-- ==== Sys2Proof/Decode.lean ====
section
/-! DEFINITION. Decoding of the 96-bit instruction word (R68 to R77) and, after it, the encoder. -/

namespace Sys2Proof

/-- The fields of R68. -/
structure Raw where
  op : BitVec 10
  fmt : BitVec 3
  rlx : Bool
  b81 : Bool
  dk : Bool
  dst : BitVec 5
  syna : Bool
  sa : BitVec 5
  synb : Bool
  sb : BitVec 5
  sync : Bool
  sc : BitVec 5
  mod : BitVec 9
  imm : BitVec 48
deriving DecidableEq, Repr

/-- The fields of a word, at their bits (R68). -/
def unpack (w : BitVec 96) : Raw :=
  let n := w.toNat
  { op := BitVec.ofNat 10 (n / 2 ^ 86), fmt := BitVec.ofNat 3 (n / 2 ^ 83)
    rlx := n / 2 ^ 82 % 2 == 1, b81 := n / 2 ^ 81 % 2 == 1, dk := n / 2 ^ 80 % 2 == 1
    dst := BitVec.ofNat 5 (n / 2 ^ 75)
    syna := n / 2 ^ 74 % 2 == 1, sa := BitVec.ofNat 5 (n / 2 ^ 69)
    synb := n / 2 ^ 68 % 2 == 1, sb := BitVec.ofNat 5 (n / 2 ^ 63)
    sync := n / 2 ^ 62 % 2 == 1, sc := BitVec.ofNat 5 (n / 2 ^ 57)
    mod := BitVec.ofNat 9 (n / 2 ^ 48), imm := BitVec.ofNat 48 n }

/-- The word that holds the fields (R68). -/
def pack (r : Raw) : BitVec 96 :=
  BitVec.ofNat 96 (r.op.toNat * 2 ^ 86 + r.fmt.toNat * 2 ^ 83 + r.rlx.toNat * 2 ^ 82 + r.b81.toNat * 2 ^ 81
    + r.dk.toNat * 2 ^ 80 + r.dst.toNat * 2 ^ 75 + r.syna.toNat * 2 ^ 74 + r.sa.toNat * 2 ^ 69
    + r.synb.toNat * 2 ^ 68 + r.sb.toNat * 2 ^ 63 + r.sync.toNat * 2 ^ 62 + r.sc.toNat * 2 ^ 57
    + r.mod.toNat * 2 ^ 48 + r.imm.toNat)

/-- What decoding gives: the instruction, or the fault of R73 checks 1 to 6. -/
inductive DecRes where
  | ok (i : Instr)
  | bad (f : FaultCode)
deriving DecidableEq, Repr

/-- A 5-bit register field as a general register. -/
def gOf (x : BitVec 5) : Fin 32 := x.toFin

/-- A 5-bit field as a v register; the range is checked apart (R70). -/
def vOf (x : BitVec 5) : Fin 8 := ⟨x.toNat % 8, by omega⟩

/-- A 5-bit field as a k register; the range is checked apart (R70). -/
def kOf (x : BitVec 5) : Fin 4 := ⟨x.toNat % 4, by omega⟩

/-- R70: the field names a v register. -/
def isV (x : BitVec 5) : Bool := decide (x.toNat < 8)

/-- R70: the field names a k register. -/
def isK (x : BitVec 5) : Bool := decide (x.toNat < 4)

namespace Raw

/-- Source A as a general register. -/
def ga (r : Raw) : Src := ⟨gOf r.sa, r.syna⟩

/-- Source B as a general register. -/
def gb (r : Raw) : Src := ⟨gOf r.sb, r.synb⟩

/-- Source C as a general register. -/
def gc (r : Raw) : Src := ⟨gOf r.sc, r.sync⟩

/-- Source A as a vector register. -/
def va (r : Raw) : VSrc := ⟨vOf r.sa, r.syna⟩

/-- Source B as a vector register. -/
def vb (r : Raw) : VSrc := ⟨vOf r.sb, r.synb⟩

/-- Source C as a vector register. -/
def vc (r : Raw) : VSrc := ⟨vOf r.sc, r.sync⟩

/-- DST as a general register. -/
def gd (r : Raw) : Fin 32 := gOf r.dst

/-- DST as a vector register. -/
def vd (r : Raw) : Fin 8 := vOf r.dst

/-- The destination of a group 000 instruction (R71). -/
def dest (r : Raw) : Dst := if r.dk then .remote (gOf r.dst) r.gc else .loc (gOf r.dst)

/-- SA unused (R69). -/
def noA (r : Raw) : Bool := r.sa == 0 && !r.syna

/-- SB unused (R69). -/
def noB (r : Raw) : Bool := r.sb == 0 && !r.synb

/-- SC unused (R69). -/
def noC (r : Raw) : Bool := r.sc == 0 && !r.sync

/-- DST unused (R69). -/
def noD (r : Raw) : Bool := r.dst == 0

==================================================

*Exercise description:*
All the records above are to be reproduced exactly.

*Solution:*
-- ==== Sys2Proof/Decode.lean ====
section
/-! DEFINITION. Decoding of the 96-bit instruction word (R68 to R77) and, after it, the encoder. -/

namespace Sys2Proof

/-- The fields of R68. -/
structure Raw where
  op : BitVec 10
  fmt : BitVec 3
  rlx : Bool
  b81 : Bool
  dk : Bool
  dst : BitVec 5
  syna : Bool
  sa : BitVec 5
  synb : Bool
  sb : BitVec 5
  sync : Bool
  sc : BitVec 5
  mod : BitVec 9
  imm : BitVec 48
deriving DecidableEq, Repr

/-- The fields of a word, at their bits (R68). -/
def unpack (w : BitVec 96) : Raw :=
  let n := w.toNat
  { op := BitVec.ofNat 10 (n / 2 ^ 86), fmt := BitVec.ofNat 3 (n / 2 ^ 83)
    rlx := n / 2 ^ 82 % 2 == 1, b81 := n / 2 ^ 81 % 2 == 1, dk := n / 2 ^ 80 % 2 == 1
    dst := BitVec.ofNat 5 (n / 2 ^ 75)
    syna := n / 2 ^ 74 % 2 == 1, sa := BitVec.ofNat 5 (n / 2 ^ 69)
    synb := n / 2 ^ 68 % 2 == 1, sb := BitVec.ofNat 5 (n / 2 ^ 63)
    sync := n / 2 ^ 62 % 2 == 1, sc := BitVec.ofNat 5 (n / 2 ^ 57)
    mod := BitVec.ofNat 9 (n / 2 ^ 48), imm := BitVec.ofNat 48 n }

/-- The word that holds the fields (R68). -/
def pack (r : Raw) : BitVec 96 :=
  BitVec.ofNat 96 (r.op.toNat * 2 ^ 86 + r.fmt.toNat * 2 ^ 83 + r.rlx.toNat * 2 ^ 82 + r.b81.toNat * 2 ^ 81
    + r.dk.toNat * 2 ^ 80 + r.dst.toNat * 2 ^ 75 + r.syna.toNat * 2 ^ 74 + r.sa.toNat * 2 ^ 69
    + r.synb.toNat * 2 ^ 68 + r.sb.toNat * 2 ^ 63 + r.sync.toNat * 2 ^ 62 + r.sc.toNat * 2 ^ 57
    + r.mod.toNat * 2 ^ 48 + r.imm.toNat)

/-- What decoding gives: the instruction, or the fault of R73 checks 1 to 6. -/
inductive DecRes where
  | ok (i : Instr)
  | bad (f : FaultCode)
deriving DecidableEq, Repr

/-- A 5-bit register field as a general register. -/
def gOf (x : BitVec 5) : Fin 32 := x.toFin

/-- A 5-bit field as a v register; the range is checked apart (R70). -/
def vOf (x : BitVec 5) : Fin 8 := ⟨x.toNat % 8, by omega⟩

/-- A 5-bit field as a k register; the range is checked apart (R70). -/
def kOf (x : BitVec 5) : Fin 4 := ⟨x.toNat % 4, by omega⟩

/-- R70: the field names a v register. -/
def isV (x : BitVec 5) : Bool := decide (x.toNat < 8)

/-- R70: the field names a k register. -/
def isK (x : BitVec 5) : Bool := decide (x.toNat < 4)

namespace Raw

/-- Source A as a general register. -/
def ga (r : Raw) : Src := ⟨gOf r.sa, r.syna⟩

/-- Source B as a general register. -/
def gb (r : Raw) : Src := ⟨gOf r.sb, r.synb⟩

/-- Source C as a general register. -/
def gc (r : Raw) : Src := ⟨gOf r.sc, r.sync⟩

/-- Source A as a vector register. -/
def va (r : Raw) : VSrc := ⟨vOf r.sa, r.syna⟩

/-- Source B as a vector register. -/
def vb (r : Raw) : VSrc := ⟨vOf r.sb, r.synb⟩

/-- Source C as a vector register. -/
def vc (r : Raw) : VSrc := ⟨vOf r.sc, r.sync⟩

/-- DST as a general register. -/
def gd (r : Raw) : Fin 32 := gOf r.dst

/-- DST as a vector register. -/
def vd (r : Raw) : Fin 8 := vOf r.dst

/-- The destination of a group 000 instruction (R71). -/
def dest (r : Raw) : Dst := if r.dk then .remote (gOf r.dst) r.gc else .loc (gOf r.dst)

/-- SA unused (R69). -/
def noA (r : Raw) : Bool := r.sa == 0 && !r.syna

/-- SB unused (R69). -/
def noB (r : Raw) : Bool := r.sb == 0 && !r.synb

/-- SC unused (R69). -/
def noC (r : Raw) : Bool := r.sc == 0 && !r.sync

/-- DST unused (R69). -/
def noD (r : Raw) : Bool := r.dst == 0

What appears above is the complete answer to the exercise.